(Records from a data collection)
>>>
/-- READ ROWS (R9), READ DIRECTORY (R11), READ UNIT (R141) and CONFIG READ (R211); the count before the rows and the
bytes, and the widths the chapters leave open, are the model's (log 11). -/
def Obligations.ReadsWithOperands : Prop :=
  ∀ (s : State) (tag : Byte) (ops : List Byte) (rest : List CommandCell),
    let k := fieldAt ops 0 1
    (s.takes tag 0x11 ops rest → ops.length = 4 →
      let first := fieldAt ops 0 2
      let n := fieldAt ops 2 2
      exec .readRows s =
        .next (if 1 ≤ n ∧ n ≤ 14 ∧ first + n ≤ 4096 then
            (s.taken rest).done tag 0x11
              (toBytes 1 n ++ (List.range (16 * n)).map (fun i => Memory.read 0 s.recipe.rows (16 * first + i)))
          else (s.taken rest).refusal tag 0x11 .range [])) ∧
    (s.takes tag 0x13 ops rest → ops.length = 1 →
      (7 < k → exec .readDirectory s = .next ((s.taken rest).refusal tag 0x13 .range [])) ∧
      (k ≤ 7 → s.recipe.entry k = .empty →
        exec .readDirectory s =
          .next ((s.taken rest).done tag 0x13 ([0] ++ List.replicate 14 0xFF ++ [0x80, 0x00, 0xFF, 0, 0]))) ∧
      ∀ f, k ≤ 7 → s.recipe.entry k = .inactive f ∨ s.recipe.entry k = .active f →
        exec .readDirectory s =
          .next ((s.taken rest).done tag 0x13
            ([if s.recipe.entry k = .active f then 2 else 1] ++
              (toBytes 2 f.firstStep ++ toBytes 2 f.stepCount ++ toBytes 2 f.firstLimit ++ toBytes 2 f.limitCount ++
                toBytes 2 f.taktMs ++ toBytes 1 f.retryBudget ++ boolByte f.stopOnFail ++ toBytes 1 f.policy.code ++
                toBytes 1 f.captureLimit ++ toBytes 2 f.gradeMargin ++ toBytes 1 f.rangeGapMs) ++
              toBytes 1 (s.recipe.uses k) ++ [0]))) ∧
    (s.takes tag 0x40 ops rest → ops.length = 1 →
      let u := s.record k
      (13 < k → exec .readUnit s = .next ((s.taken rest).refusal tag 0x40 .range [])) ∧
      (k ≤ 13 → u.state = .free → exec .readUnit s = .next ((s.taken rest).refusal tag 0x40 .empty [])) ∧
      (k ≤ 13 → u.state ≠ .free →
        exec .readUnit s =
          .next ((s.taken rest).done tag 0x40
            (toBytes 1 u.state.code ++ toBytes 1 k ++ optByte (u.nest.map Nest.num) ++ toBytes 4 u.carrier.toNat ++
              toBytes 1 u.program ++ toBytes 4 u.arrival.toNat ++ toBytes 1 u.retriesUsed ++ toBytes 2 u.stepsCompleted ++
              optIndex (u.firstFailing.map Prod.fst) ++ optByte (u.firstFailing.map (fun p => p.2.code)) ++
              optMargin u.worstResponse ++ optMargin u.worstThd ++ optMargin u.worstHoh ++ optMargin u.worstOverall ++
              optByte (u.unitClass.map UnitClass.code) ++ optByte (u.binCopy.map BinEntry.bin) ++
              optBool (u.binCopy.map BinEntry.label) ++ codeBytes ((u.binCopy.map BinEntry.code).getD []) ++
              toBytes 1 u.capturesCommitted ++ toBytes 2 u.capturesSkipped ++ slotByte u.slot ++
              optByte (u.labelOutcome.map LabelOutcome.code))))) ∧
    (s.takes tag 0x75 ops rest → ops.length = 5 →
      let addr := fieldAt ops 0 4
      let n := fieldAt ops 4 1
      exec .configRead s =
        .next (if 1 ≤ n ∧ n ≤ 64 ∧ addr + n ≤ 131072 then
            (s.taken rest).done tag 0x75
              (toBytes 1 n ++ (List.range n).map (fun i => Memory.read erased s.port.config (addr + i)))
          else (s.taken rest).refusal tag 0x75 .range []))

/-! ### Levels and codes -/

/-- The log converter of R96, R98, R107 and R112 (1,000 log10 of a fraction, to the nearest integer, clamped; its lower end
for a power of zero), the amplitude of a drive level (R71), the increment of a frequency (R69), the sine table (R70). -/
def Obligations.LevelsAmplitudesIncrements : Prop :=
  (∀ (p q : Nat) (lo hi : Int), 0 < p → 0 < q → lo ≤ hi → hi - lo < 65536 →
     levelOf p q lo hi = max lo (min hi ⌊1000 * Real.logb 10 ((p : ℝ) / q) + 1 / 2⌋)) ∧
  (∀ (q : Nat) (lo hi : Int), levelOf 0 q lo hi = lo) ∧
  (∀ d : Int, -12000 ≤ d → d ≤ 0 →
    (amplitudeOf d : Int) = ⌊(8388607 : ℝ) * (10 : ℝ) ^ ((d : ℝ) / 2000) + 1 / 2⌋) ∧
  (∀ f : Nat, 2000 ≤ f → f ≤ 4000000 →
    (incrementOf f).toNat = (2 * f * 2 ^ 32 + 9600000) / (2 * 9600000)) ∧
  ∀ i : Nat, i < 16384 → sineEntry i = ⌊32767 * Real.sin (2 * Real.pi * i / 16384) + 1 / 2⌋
<<<
Print the records again in full, exactly as they appear above.

/-- READ ROWS (R9), READ DIRECTORY (R11), READ UNIT (R141) and CONFIG READ (R211); the count before the rows and the
bytes, and the widths the chapters leave open, are the model's (log 11). -/
def Obligations.ReadsWithOperands : Prop :=
  ∀ (s : State) (tag : Byte) (ops : List Byte) (rest : List CommandCell),
    let k := fieldAt ops 0 1
    (s.takes tag 0x11 ops rest → ops.length = 4 →
      let first := fieldAt ops 0 2
      let n := fieldAt ops 2 2
      exec .readRows s =
        .next (if 1 ≤ n ∧ n ≤ 14 ∧ first + n ≤ 4096 then
            (s.taken rest).done tag 0x11
              (toBytes 1 n ++ (List.range (16 * n)).map (fun i => Memory.read 0 s.recipe.rows (16 * first + i)))
          else (s.taken rest).refusal tag 0x11 .range [])) ∧
    (s.takes tag 0x13 ops rest → ops.length = 1 →
      (7 < k → exec .readDirectory s = .next ((s.taken rest).refusal tag 0x13 .range [])) ∧
      (k ≤ 7 → s.recipe.entry k = .empty →
        exec .readDirectory s =
          .next ((s.taken rest).done tag 0x13 ([0] ++ List.replicate 14 0xFF ++ [0x80, 0x00, 0xFF, 0, 0]))) ∧
      ∀ f, k ≤ 7 → s.recipe.entry k = .inactive f ∨ s.recipe.entry k = .active f →
        exec .readDirectory s =
          .next ((s.taken rest).done tag 0x13
            ([if s.recipe.entry k = .active f then 2 else 1] ++
              (toBytes 2 f.firstStep ++ toBytes 2 f.stepCount ++ toBytes 2 f.firstLimit ++ toBytes 2 f.limitCount ++
                toBytes 2 f.taktMs ++ toBytes 1 f.retryBudget ++ boolByte f.stopOnFail ++ toBytes 1 f.policy.code ++
                toBytes 1 f.captureLimit ++ toBytes 2 f.gradeMargin ++ toBytes 1 f.rangeGapMs) ++
              toBytes 1 (s.recipe.uses k) ++ [0]))) ∧
    (s.takes tag 0x40 ops rest → ops.length = 1 →
      let u := s.record k
      (13 < k → exec .readUnit s = .next ((s.taken rest).refusal tag 0x40 .range [])) ∧
      (k ≤ 13 → u.state = .free → exec .readUnit s = .next ((s.taken rest).refusal tag 0x40 .empty [])) ∧
      (k ≤ 13 → u.state ≠ .free →
        exec .readUnit s =
          .next ((s.taken rest).done tag 0x40
            (toBytes 1 u.state.code ++ toBytes 1 k ++ optByte (u.nest.map Nest.num) ++ toBytes 4 u.carrier.toNat ++
              toBytes 1 u.program ++ toBytes 4 u.arrival.toNat ++ toBytes 1 u.retriesUsed ++ toBytes 2 u.stepsCompleted ++
              optIndex (u.firstFailing.map Prod.fst) ++ optByte (u.firstFailing.map (fun p => p.2.code)) ++
              optMargin u.worstResponse ++ optMargin u.worstThd ++ optMargin u.worstHoh ++ optMargin u.worstOverall ++
              optByte (u.unitClass.map UnitClass.code) ++ optByte (u.binCopy.map BinEntry.bin) ++
              optBool (u.binCopy.map BinEntry.label) ++ codeBytes ((u.binCopy.map BinEntry.code).getD []) ++
              toBytes 1 u.capturesCommitted ++ toBytes 2 u.capturesSkipped ++ slotByte u.slot ++
              optByte (u.labelOutcome.map LabelOutcome.code))))) ∧
    (s.takes tag 0x75 ops rest → ops.length = 5 →
      let addr := fieldAt ops 0 4
      let n := fieldAt ops 4 1
      exec .configRead s =
        .next (if 1 ≤ n ∧ n ≤ 64 ∧ addr + n ≤ 131072 then
            (s.taken rest).done tag 0x75
              (toBytes 1 n ++ (List.range n).map (fun i => Memory.read erased s.port.config (addr + i)))
          else (s.taken rest).refusal tag 0x75 .range []))

/-! ### Levels and codes -/

/-- The log converter of R96, R98, R107 and R112 (1,000 log10 of a fraction, to the nearest integer, clamped; its lower end
for a power of zero), the amplitude of a drive level (R71), the increment of a frequency (R69), the sine table (R70). -/
def Obligations.LevelsAmplitudesIncrements : Prop :=
  (∀ (p q : Nat) (lo hi : Int), 0 < p → 0 < q → lo ≤ hi → hi - lo < 65536 →
     levelOf p q lo hi = max lo (min hi ⌊1000 * Real.logb 10 ((p : ℝ) / q) + 1 / 2⌋)) ∧
  (∀ (q : Nat) (lo hi : Int), levelOf 0 q lo hi = lo) ∧
  (∀ d : Int, -12000 ≤ d → d ≤ 0 →
    (amplitudeOf d : Int) = ⌊(8388607 : ℝ) * (10 : ℝ) ^ ((d : ℝ) / 2000) + 1 / 2⌋) ∧
  (∀ f : Nat, 2000 ≤ f → f ≤ 4000000 →
    (incrementOf f).toNat = (2 * f * 2 ^ 32 + 9600000) / (2 * 9600000)) ∧
  ∀ i : Nat, i < 16384 → sineEntry i = ⌊32767 * Real.sin (2 * Real.pi * i / 16384) + 1 / 2⌋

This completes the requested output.